In accordance with previous research [71,72], our study found that phytoproducts derived from Foeniculum vulgare and Trewia nudiflora had a negligible harmful impact on certain NTF. EOs and MPCs were tested for their toxicity to medical and agronomic pest larvae, and the results show that they are more suitable for NTF. Using the chosen phytoconstituents, it may be possible to analyze the target and non-target toxicity of M. chamomilla EO and its MPCs on selected pests and NTF.

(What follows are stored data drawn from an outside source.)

theorem Kept.countLatePlate (s : State) (v) : Kept s (s.countLatePlate v) := by
  unfold State.countLatePlate
  split
  · exact Kept.setPlate _ _ _
  · exact .refl _

theorem Kept.beginImage (s : State) (b v) : Kept s (s.beginImage b v) := by
  unfold State.beginImage
  refine .ite ?_ (.after (t := s.setTile v.tile _) (.of_eq rfl rfl rfl rfl rfl rfl rfl) (Kept.setTile _ _ _))
  exact ((Kept.raise _ _).trans (Kept.setTile _ _ _)).trans (Kept.each Kept.countLatePlate _ _)

theorem Kept.beginPacket (s : State) (f p) : Kept s (s.beginPacket f p) := by
  unfold State.beginPacket
  split
  · exact Kept.beginImage _ _ _
  · exact .refl _

theorem Kept.beginLinkFrame (s : State) (l f) : Kept s (s.beginLinkFrame l f) :=
  (Kept.setLink _ _ _).trans (Kept.beginPacket _ _ _)

theorem Kept.linkTakes (s : State) (l c) : Kept s (s.linkTakes l c) := by
  unfold State.linkTakes
  dsimp only
  split
  · exact (Kept.setLink _ _ _).trans (Kept.beginLinkFrame _ _ _)
  · exact (Kept.setLink _ _ _).trans (Kept.raise _ _)

theorem Kept.endPacket (s : State) (l) : Kept s (s.endPacket l) := by
  unfold State.endPacket
  dsimp only
  split
  · exact .refl s
  · refine .ite ((Kept.setLink _ _ _).trans (Kept.beginPacket _ _ _)) ?_
    split
    · exact (Kept.setLink _ _ _).trans (Kept.beginLinkFrame _ _ _)
    · exact Kept.setLink _ _ _

theorem Kept.settleLink (s : State) (l) : Kept s (s.settleLink l) := by
  unfold State.settleLink
  dsimp only
  split
  · exact .ite ((Kept.setLink _ _ _).trans (Kept.linkTakes _ _ _)) (.refl _)
  · exact Kept.linkTakes _ _ _
  · exact .ite (.after (t := s.setLink l _) (.of_eq rfl rfl rfl rfl rfl rfl rfl) (Kept.setLink _ _ _))
      ((Kept.setLink _ _ _).trans (Kept.linkTakes _ _ _))

theorem Kept.restLink (s : State) (l) : Kept s (s.restLink l) := (Kept.setLink _ _ _).trans (Kept.linkTakes _ _ _)

theorem Kept.tileTakes (s : State) (t v b) : Kept s (s.tileTakes t v b) := by
  unfold State.tileTakes
  dsimp only
  refine .ite (Kept.setTile _ _ _) ?_
  have h (x : Tile) : Kept s ((s.setTile t x).dropFetches t) := (Kept.setTile _ _ _).trans (Kept.dropFetches _ _)
  exact .ite ((h _).trans (Kept.fetchForCut _ _)) (h _)

theorem Kept.lineTakes (s : State) (l v) : Kept s (s.lineTakes l v) := by
  unfold State.lineTakes
  dsimp only
  exact .ite (.ite ((Kept.setLine _ _ _).trans (Kept.raise _ _)) (Kept.setLine _ _ _)) (.refl _)

theorem Kept.handOver (s : State) : Kept s s.handOver := by
  unfold State.handOver
  refine Kept.trans ?_ (Kept.each Kept.settleLink _ _)
  refine Kept.trans ?_ (Kept.each (fun u t => Kept.tileTakes u t _ _) _ _)
  exact Kept.each (fun u l => Kept.lineTakes u l _) _ _

theorem Kept.softClearPlate (s : State) (p) : Kept s (s.softClearPlate p) := by
  unfold State.softClearPlate
  dsimp only
  exact .ite (.ite (.after (Kept.setPlate _ _ _) (.of_eq rfl rfl rfl rfl rfl rfl rfl)) (Kept.setPlate _ _ _)) (Kept.setPlate _ _ _)

/-! ### The frame start's work -/

theorem Kept.beginCounting (s : State) : Kept s s.beginCounting := by
  unfold State.beginCounting
  refine Kept.trans ?_ (Kept.each Kept.countWake _ _)
  refine Kept.trans ?_ (Kept.each Kept.countDissolve _ _)
  refine Kept.trans ?_ (Kept.each Kept.countPlate _ _)
  refine Kept.trans ?_ (Kept.each Kept.countMaster _ _)
  refine Kept.trans ?_ (Kept.each Kept.countFade _ _)
  exact Kept.setWork _ _

theorem Kept.beginRender (s : State) : Kept s s.beginRender := by
  unfold State.beginRender
  dsimp only
  have h := (Kept.each (f := State.sampleInput) (fun t i => Kept.setInput t i _) s (List.range 4)).trans
    (Kept.formFetchList _)
  exact h.trans (.of_eq rfl rfl rfl rfl rfl rfl rfl)

theorem Kept.tryCount (s : State) : Kept s s.tryCount := by
  unfold State.tryCount
  exact .ite (Kept.beginCounting _) (.refl _)
theorem Kept.tryRender (s : State) : Kept s s.tryRender := by
  unfold State.tryRender
  exact .ite (Kept.beginRender _) (.refl _)
theorem Kept.advance (s : State) : Kept s s.advance := (Kept.tryCount s).trans (Kept.tryRender _)

/-- Going on after a step keeps what the step kept. -/
theorem Kept.takeLoadedTick (old s : State) (n) : Kept s (State.takeLoadedTick old s n) := by
  unfold State.takeLoadedTick
  exact .ite (Kept.takeTick _ _) (.refl _)

theorem Kept.takeLoadedTicks (old s : State) : Kept s (State.takeLoadedTicks old s) := Kept.each (Kept.takeLoadedTick old) _ _

theorem Kept.resume (old : State) (s : State) : Kept s (State.resume old s) := by
  unfold State.resume
  exact (Kept.takeLoadedTicks old s).trans (.ite (Kept.advance _) (.refl _))

theorem Kept.clearRecords (s : State) : Kept s s.clearRecords :=
  .of_le rfl rfl rfl rfl rfl (Nat.zero_le _) rfl fun h =>
    { h with
      slots := Table.mapListed_wf _ _ _ h.slots
      names := rfl
      sources := Table.mapListed_wf _ _ _ h.sources
      forces := rfl
      freezes := rfl
      masters := rfl }

theorem Kept.clearIfWaiting (s : State) : Kept s s.clearIfWaiting := .ite (Kept.clearRecords _) (.refl _)

theorem Kept.clearBlocks (s : State) : Kept s s.clearBlocks := by
  unfold State.clearBlocks
  refine Kept.trans ?_ (Kept.each Kept.softClearPlate _ _)
  exact .of_events_empty rfl rfl rfl rfl rfl (Nat.le_refl _) rfl fun h =>
    { h with
      sources := Table.mapListed_wf _ _ _ h.sources
      lists := Table.mapListed_wf _ _ _ h.lists
      cues := Table.mapListed_wf _ _ _ h.cues
      events := rfl
      lines := Table.mapListed_wf _ _ _ h.lines
      inputs := Table.mapListed_wf _ _ _ h.inputs
      tiles := Table.mapListed_wf _ _ _ h.tiles
      links := Table.mapListed_wf _ _ _ h.links }

theorem Kept.beginSoftClear (s : State) : Kept s s.beginSoftClear := by
  unfold State.beginSoftClear
  refine (Kept.clearBlocks s).trans ?_
  generalize s.clearBlocks = t
  dsimp only
  split
  · exact .of_eq rfl rfl rfl rfl rfl rfl rfl
  · exact .after (Kept.advance _) (Kept.clearRecords _)

theorem Kept.completeRender (s : State) : Kept s s.completeRender := by
  unfold State.completeRender
  refine Kept.trans ?_ (Kept.setWork _ _)
  refine Kept.trans ?_ (Kept.handOver _)
  refine Kept.trans ?_ (Kept.clearIfWaiting _)
  refine .of_eq rfl rfl rfl rfl rfl rfl rfl
    (fun h => { h with points := Table.mapListed_wf _ _ _ h.points, results := Table.ofFn_wf _ _ _ }) fun c h p k => ?_
  have hm := Table.get_mapListed s.points Point.por (fun _ x => { x with retake := false }) p c.points rfl
  have hp : (s.publish.point p).binding = (s.point p).binding := (congrArg Point.binding hm :)
  rw [hp]
  exact h p k

theorem Kept.settleApplication (s : State) : Kept s s.settleApplication :=
  (Kept.applyDue s _).trans (Kept.each Kept.takeTick _ _)

theorem Kept.settleIdle (s : State) : Kept s s.settleIdle :=
  (Kept.setWork s _).trans (Kept.each Kept.restLink _ _)

theorem Kept.holdLate (s : State) (l c a) : Kept s (s.holdLate l c a) := by
  unfold State.holdLate
  refine .ite (.refl _) ?_
  exact ((Kept.setCue _ _ _).trans (Kept.setList _ _ _)).trans (Kept.raise _ _)

theorem Kept.armList (s : State) (l) : Kept s (s.armList l) := Kept.each (fun t c => Kept.setCue t c _) s _

theorem Kept.newPass (s : State) (l) : Kept s (s.newPass l) := (Kept.armList s l).trans (Kept.setList _ _ _)

theorem Kept.endPass (s : State) (l) : Kept s (s.endPass l) := by
  unfold State.endPass
  dsimp only
  refine .ite (Kept.newPass _ _) (.ite ((Kept.newPass _ _).trans (Kept.setList _ _ _)) ?_)
  exact (Kept.setList _ _ _).trans (Kept.raise _ _)

theorem Kept.skipIdle (s : State) : Kept s s.skipIdle := by
  unfold State.skipIdle
  split
  · exact .refl s
  · refine .ite (.refl s) ?_
    split
    · exact Kept.setEvaluation _ _
    · exact .ite (Kept.setEvaluation _ _) (Kept.setEvaluation _ _)

theorem Kept.superviseAt (s : State) (m) : Kept s (s.superviseAt m) := .ite (Kept.each Kept.tickSource _ _) (.refl _)

theorem Kept.abandonFetches (s : State) : Kept s s.abandonFetches :=
  .of_eq rfl rfl rfl rfl rfl rfl rfl fun h => { h with tiles := Table.mapListed_wf _ _ _ h.tiles }

theorem Kept.turnFrame (s : State) : Kept s s.turnFrame :=
  .of_eq rfl rfl rfl rfl rfl rfl rfl fun h =>
    { h with plates := Table.mapListed_wf _ _ _ h.plates, links := Table.mapListed_wf _ _ _ h.links }

theorem Kept.fixDueSet (s : State) (m) : Kept s (s.fixDueSet m) :=
  .of_le rfl rfl rfl rfl rfl (by simp [State.fixDueSet]) rfl

theorem Kept.flush (s : State) (t a) : Kept s (s.flush t a) := by
  unfold State.flush
  exact .after (Kept.each Kept.free _ _) (.of_le rfl rfl rfl rfl rfl (List.length_filter_le _ _) rfl)

/-! ### What can fill the queue: arrivals and the firing of cues -/

/-- As `Kept`, of an operation that may add entries: a queue within its 64 entries stays within them. -/
structure KeptRoom (s t : State) : Prop where
  pending : t.pending = s.pending
  mask : t.mask = s.mask
  timer : t.timer = s.timer
  device : t.device = s.device
  now : t.now = s.now
  queue : t.queue.length ≤ max 64 s.queue.length
  events : ∀ k, (t.event k).count ≤ max 255 (s.event k).count
  strides : Strided s → Strided t
  canonical : Canonical s → Canonical t
  occupancy : Canonical s → OccupancyAgrees s → OccupancyAgrees t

Essential oil research has shown promising results in the fight against disease vectors; however, in many cases, the tested plant is not widely available, well-known, or grown. In contrast, chamomile can be found almost everywhere and is readily available, plus it produces a sizable amount of essential oil. The same oil is used in cosmetics and phytomedicine to treat skin and eye issues, and it is very stable, dilutable, ecologically friendly, and safe for the user. When planning to use essential oil in an industrial setting as a phytopesticide, it is important to consider all of these factors. The reported activity of M. chamomilla is the first step of a project, including the microencapsulation to obtain available nanoparticles and test their capacity.

5. Conclusions

This paper is part of a project focused on environmentally friendly phytopesticides to become a viable solution to the damages caused by pests. The project considers several characteristics in addition to efficacy, such as low cost, easy and abundant production, low damage to the habitat, simple use, and traditional and medical utilization, as essential. M. chamomilla is a medicinal plant widely cultivated for its flowers containing an essential oil, which is considered medically useful and devoid of damage to mammals. In temperate regions, the plant is cultivated on a large scale for the capitula. The reported data evidenced that both the EO and Mc-MPCs extracted from M. chamomilla leaves are very effective in their respective pesticide actions, while posing little to no risks to NTF. Therefore, the data here reported evidence a potential use of the leaves, usually underexploited, of this important medicinal plant. The same phytoproducts used in the laboratory will be evaluated in the field against a wide range of medicinal and agricultural pests in future investigations.